/-! ### The invariant -/

theorem witness_EveryStepKeepsTheInvariant : ∃ s t, Inv Config.block s ∧ step s = .next t ∧
    s.busy = true ∧ s.dmem ≠ [] := by
  let s := accept 1 (setUp [] [(0, [1, 2]), (16383, [3])])
  refine ⟨s, _, ⟨by decide +kernel, by decide +kernel, rfl, fun _ => rfl, ?_, fun _ => rfl,
    by decide⟩, eq_nextOf (o := step s) (by decide +kernel), rfl, by decide⟩
  intro S h
  cases h
  rfl

/-! ### Properties -/

theorem witness_MontgomeryDomainLaws : 0xF1A3 % 2 = 1 ∧ 0x1234 < 0xF1A3 ∧ 0xABCD < 0xF1A3 ∧
    1 % 2 = 1 ∧ 0 < 1 := by decide

/-- CRT_EXP with the key T1 and the reduced exponents `dp` and `dq`. -/
def crtKeySetUp (c : List Byte) (dp dq : Byte) : State :=
  setUp [(2, 0x100), (0, 0), (1, 0x10), (1, 0x20), (1, 0x30), (1, 0x40), (0, 0x50)]
    [(0, c), (0x10, [dp]), (0x20, [dq]), (0x30, [0x3D]), (0x40, [0x35]), (0x50, [0x26])]

/-- The key T1 with c = 2790; with c = 0, which both primes divide, and d = 2753, 0 and 60; of these
the last does not meet the condition of the equivalence. -/
theorem witness_CrtExpEqualsModexp :
    ∀ x ∈ [([(0x0A : Byte), 0xE6], 2753, (0x35 : Byte), (0x31 : Byte)), ([0, 0], 2753, 0x35, 0x31),
      ([0, 0], 0, 0, 0), ([0, 0], 60, 0, 8)],
    let s := crtKeySetUp x.1 x.2.2.1 x.2.2.2
    let S := snap 5 s
    LegalLen Config.block (lenOf S 0) ∧ LegalLen Config.block (lenOf S 2) ∧
    LegalLen Config.block (lenOf S 3) ∧ LegalLen Config.block (lenOf S 4) ∧
    LegalLen Config.block (lenOf S 5) ∧ AllInDmem Config.block [(addrOf S 0, lenOf S 0),
      (addrOf S 1, lenOf S 0), (addrOf S 2, lenOf S 2), (addrOf S 3, lenOf S 3),
      (addrOf S 4, lenOf S 4), (addrOf S 5, lenOf S 5), (addrOf S 6, lenOf S 4)] ∧
    Operand s (addrOf S 1) (lenOf S 0) x.1 ∧ Operand s (addrOf S 2) (lenOf S 2) [x.2.2.1] ∧
    Operand s (addrOf S 3) (lenOf S 3) [x.2.2.2] ∧ Operand s (addrOf S 4) (lenOf S 4) [0x3D] ∧
    Operand s (addrOf S 5) (lenOf S 5) [0x35] ∧ Operand s (addrOf S 6) (lenOf S 4) [0x26] ∧
    os2ip [x.2.2.1] = x.2.1 % (os2ip [(0x3D : Byte)] - 1) ∧
    os2ip [x.2.2.2] = x.2.1 % (os2ip [(0x35 : Byte)] - 1) ∧
    os2ip [(0x26 : Byte)] * os2ip [(0x35 : Byte)] % os2ip [(0x3D : Byte)] = 1 ∧
    os2ip x.1 < os2ip [(0x3D : Byte)] * os2ip [(0x35 : Byte)] ∧
    os2ip [(0x3D : Byte)] * os2ip [(0x35 : Byte)] < 256 ^ lenOf S 0 ∧
    ((x.2.1 % (os2ip [(0x3D : Byte)] - 1) = 0 → x.2.1 = 0) ↔ x.2.1 ≠ 60) ∧
    (x.2.1 % (os2ip [(0x35 : Byte)] - 1) = 0 → x.2.1 = 0) := by decide +kernel

/-- MODEXP with c = 2790, d = 2753 and n = 3233. -/
theorem witness_CrtExpEqualsModexp_modexp :
    let s := setUp [(0, 0x100), (0, 0), (2, 0x10), (2, 0x20)]
      [(0, [0x0A, 0xE6]), (0x10, [0x0A, 0xC1]), (0x20, [0x0C, 0xA1])]
    let S := snap 3 s
    lenOf S 3 = 2 ∧ LegalLen Config.block (lenOf S 2) ∧ AllInDmem Config.block
      [(addrOf S 0, lenOf S 3), (addrOf S 1, lenOf S 3), (addrOf S 2, lenOf S 2),
        (addrOf S 3, lenOf S 3)] ∧
    Operand s (addrOf S 1) (lenOf S 3) [0x0A, 0xE6] ∧
    Operand s (addrOf S 2) (lenOf S 2) [0x0A, 0xC1] ∧
    Operand s (addrOf S 3) (lenOf S 3) [0x0C, 0xA1] ∧ os2ip [(0x0A : Byte), 0xC1] = 2753 ∧
    os2ip [(0x0C : Byte), 0xA1] = os2ip [(0x3D : Byte)] * os2ip [(0x35 : Byte)] := by decide +kernel

theorem witness_CrtExpEqualsModexp_primes : (os2ip [(0x3D : Byte)]).Prime ∧
    (os2ip [(0x35 : Byte)]).Prime ∧ os2ip [(0x3D : Byte)] ≠ os2ip [(0x35 : Byte)] := by
  refine ⟨?_, ?_, by decide⟩
  · rw [show os2ip [(0x3D : Byte)] = 61 from rfl]
    norm_num
  · rw [show os2ip [(0x35 : Byte)] = 53 from rfl]
    norm_num

/-- OAEP-1, and the state its encoding leaves. -/
def enc1 : State := accept 7 (encSetUp 16 2 0 0x200 1 1 [0x48, 0x69])

@[irreducible] def afterEnc1 : State := nextOf (exec (.oaepEnc false) enc1)

/-- OAEP_DEC of OAEP-1 without its first `dropped` bytes: before and after the CMD write. -/
def beforeDec1 (dropped : Nat) : State :=
  config 1 4 1 1 { setUp [(0, 0x300), (16 - dropped, 0x200 + dropped), (0, 16)] [] with
    dmem := afterEnc1.dmem }

def dec1 (dropped : Nat) : State := accept 8 (beforeDec1 dropped)

theorem enc1_next : exec (.oaepEnc false) enc1 = .next afterEnc1 := by
  rw [afterEnc1]
  exact eq_nextOf (by decide +kernel)

/-- The snapshots of the two commands. -/
def encSnap : Snapshot := snap 7 (encSetUp 16 2 0 0x200 1 1 [0x48, 0x69])

def decSnap (dropped : Nat) : Snapshot := snap 8 (beforeDec1 dropped)

theorem witness_OaepRoundTrip_encoder : enc1.pending = some encSnap ∧ SepOk encSnap ∧
    lenOf encSnap 0 = 16 ∧ LegalLen Config.block 16 ∧ FitsCapacity encSnap 16 2 0 ∧
    AllInDmem Config.block [(addrOf encSnap 0, 16), (addrOf encSnap 1, 2), (addrOf encSnap 2, 0),
      (addrOf encSnap 3, encSnap.hlen.toNat)] ∧
    Operand enc1 (addrOf encSnap 1) (lenOf encSnap 1) [0x48, 0x69] ∧
    Operand enc1 (addrOf encSnap 2) (lenOf encSnap 2) [] := by decide +kernel

/-- OAEP-1 decoded whole (OAEP-2) and without its leading zero byte (OAEP-3). -/
theorem witness_OaepRoundTrip_decoder : ∀ dropped ∈ [0, 1],
    (∀ i, i < dropped → readByte afterEnc1.dmem (addrOf encSnap 0 + i) = some 0) ∧
    addrOf (decSnap dropped) 2 = 16 ∧ dropped ≤ 16 ∧
    addrOf (decSnap dropped) 1 = addrOf encSnap 0 + dropped ∧ lenOf (decSnap dropped) 1 = 16 - dropped ∧
    AllInDmem Config.block [(addrOf (decSnap dropped) 0, 16 - encSnap.hlen.toNat - 1 - encSnap.seplen.toNat)] := by
  simp only [List.forall_mem_cons]
  exact ⟨by decide +kernel, by decide +kernel, by simp⟩

/-- All hypotheses of the round trip together. -/
theorem witness_OaepRoundTrip : ∀ dropped ∈ [0, 1], ∃ (s t s2 : State) (S S2 : Snapshot),
    s.pending = some S ∧ HashOk Config.block S entry256 ∧ SepOk S ∧ lenOf S 0 = 16 ∧ LegalLen Config.block 16 ∧
    FitsCapacity S 16 2 0 ∧ AllInDmem Config.block [(addrOf S 0, 16), (addrOf S 1, 2), (addrOf S 2, 0),
      (addrOf S 3, S.hlen.toNat)] ∧
    Operand s (addrOf S 1) (lenOf S 1) [0x48, 0x69] ∧ Operand s (addrOf S 2) (lenOf S 2) [] ∧
    exec (.oaepEnc false) s = .next t ∧
    s2.pending = some S2 ∧ s2.dmem = t.dmem ∧ S2.alg = S.alg ∧ S2.hlen = S.hlen ∧ S2.sep = S.sep ∧
    S2.seplen = S.seplen ∧ (∀ i, i < dropped → readByte t.dmem (addrOf S 0 + i) = some 0) ∧
    addrOf S2 2 = 16 ∧ dropped ≤ 16 ∧ addrOf S2 1 = addrOf S 0 + dropped ∧
    lenOf S2 1 = 16 - dropped ∧ AllInDmem Config.block [(addrOf S2 0, 16 - S.hlen.toNat - 1 - S.seplen.toNat)] := by
  intro dropped hd
  obtain ⟨e1, e2, e3, e4, e5, e6, e7, e8⟩ := witness_OaepRoundTrip_encoder
  exact ⟨enc1, afterEnc1, dec1 dropped, encSnap, decSnap dropped, e1,
    hashOk_of rfl (by decide) (by decide), e2, e3, e4, e5, e6, e7, e8, enc1_next, rfl, rfl,
    (rfl : _ = (1 : BitVec 4)).trans (rfl : _ = encSnap.alg),
    (rfl : _ = (4 : BitVec 8)).trans (rfl : _ = encSnap.hlen),
    (rfl : _ = (1 : Word)).trans (rfl : _ = encSnap.sep),
    (rfl : _ = (1 : BitVec 3)).trans (rfl : _ = encSnap.seplen),
    witness_OaepRoundTrip_decoder dropped hd⟩

/-- The round trip's hypotheses with a drawn seed: OAEP_ENC.RNG and the state it leaves. -/
def encRng : State := accept 0x107 (encSetUp 16 2 0 0x200 1 1 [0x48, 0x69])

@[irreducible] def afterEncRng : State := nextOf (exec (.oaepEnc true) encRng)

theorem encRng_next : exec (.oaepEnc true) encRng = .next afterEncRng := by
  rw [afterEncRng]
  exact eq_nextOf (by decide +kernel)

/-- OAEP_DEC of what OAEP_ENC.RNG wrote, before the CMD write. -/
def beforeDecRng : State :=
  config 1 4 1 1 { setUp [(0, 0x300), (16, 0x200), (0, 16)] [] with dmem := afterEncRng.dmem }

def encRngSnap : Snapshot := snap 0x107 (encSetUp 16 2 0 0x200 1 1 [0x48, 0x69])

def decRngSnap : Snapshot := snap 8 beforeDecRng

theorem witness_OaepRoundTrip_rng_operands : encRng.pending = some encRngSnap ∧ SepOk encRngSnap ∧
    lenOf encRngSnap 0 = 16 ∧ FitsCapacity encRngSnap 16 2 0 ∧
    AllInDmem Config.block [(addrOf encRngSnap 0, 16), (addrOf encRngSnap 1, 2),
      (addrOf encRngSnap 2, 0)] ∧
    Operand encRng (addrOf encRngSnap 1) (lenOf encRngSnap 1) [0x48, 0x69] ∧
    Operand encRng (addrOf encRngSnap 2) (lenOf encRngSnap 2) [] ∧
    addrOf decRngSnap 2 = 16 ∧ addrOf decRngSnap 1 = addrOf encRngSnap 0 ∧
    lenOf decRngSnap 1 = 16 ∧ AllInDmem Config.block
      [(addrOf decRngSnap 0, 16 - encRngSnap.hlen.toNat - 1 - encRngSnap.seplen.toNat)] := by
  decide +kernel

theorem witness_OaepRoundTrip_rng : ∃ (s t s2 : State) (S S2 : Snapshot),
    HashOk Config.block S entry256 ∧ exec (.oaepEnc true) s = .next t ∧ s2.pending = some S2 ∧
    s2.dmem = t.dmem ∧ S2.alg = S.alg ∧ S2.hlen = S.hlen ∧ S2.sep = S.sep ∧ S2.seplen = S.seplen ∧
    s.pending = some S ∧ SepOk S ∧ lenOf S 0 = 16 ∧ FitsCapacity S 16 2 0 ∧
    AllInDmem Config.block [(addrOf S 0, 16), (addrOf S 1, 2), (addrOf S 2, 0)] ∧
    Operand s (addrOf S 1) (lenOf S 1) [0x48, 0x69] ∧ Operand s (addrOf S 2) (lenOf S 2) [] ∧
    addrOf S2 2 = 16 ∧ addrOf S2 1 = addrOf S 0 ∧ lenOf S2 1 = 16 ∧
    AllInDmem Config.block [(addrOf S2 0, 16 - S.hlen.toNat - 1 - S.seplen.toNat)] :=
  ⟨encRng, afterEncRng, accept 8 beforeDecRng, encRngSnap, decRngSnap,
    hashOk_of rfl (by decide) (by decide), encRng_next, rfl, rfl,
    (rfl : _ = (1 : BitVec 4)).trans (rfl : _ = encRngSnap.alg),
    (rfl : _ = (4 : BitVec 8)).trans (rfl : _ = encRngSnap.hlen),
    (rfl : _ = (1 : Word)).trans (rfl : _ = encRngSnap.sep),
    (rfl : _ = (1 : BitVec 3)).trans (rfl : _ = encRngSnap.seplen),
    witness_OaepRoundTrip_rng_operands⟩

theorem witness_OneByteSeparatorCondition : (∀ label, (entry256.hash label).length = entry256.nLen) ∧
    4 ≤ entry256.nLen ∧ ([0x48, 0x69] : List Byte).length + 2 * 4 + 2 ≤ 12 :=
  ⟨sha256_length, by decide, by decide⟩

theorem witness_LeadingByteDoesNotMatter : ([1, 2] : List Byte).length < 3 := by decide

theorem witness_Mgf1ByteFormula : (∀ data, (entry256.hash data).length = entry256.nLen) ∧ 1 ≤ 1 ∧
    32 ≤ entry256.nLen ∧ 9 < 10 :=
  ⟨sha256_length, by decide, by decide, by decide⟩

**Required action:** List the lines of the records where "without" occurs.

**Response:**
/-- OAEP_DEC of OAEP-1 without its first `dropped` bytes: before and after the CMD write. -/
/-- OAEP-1 decoded whole (OAEP-2) and without its leading zero byte (OAEP-3). -/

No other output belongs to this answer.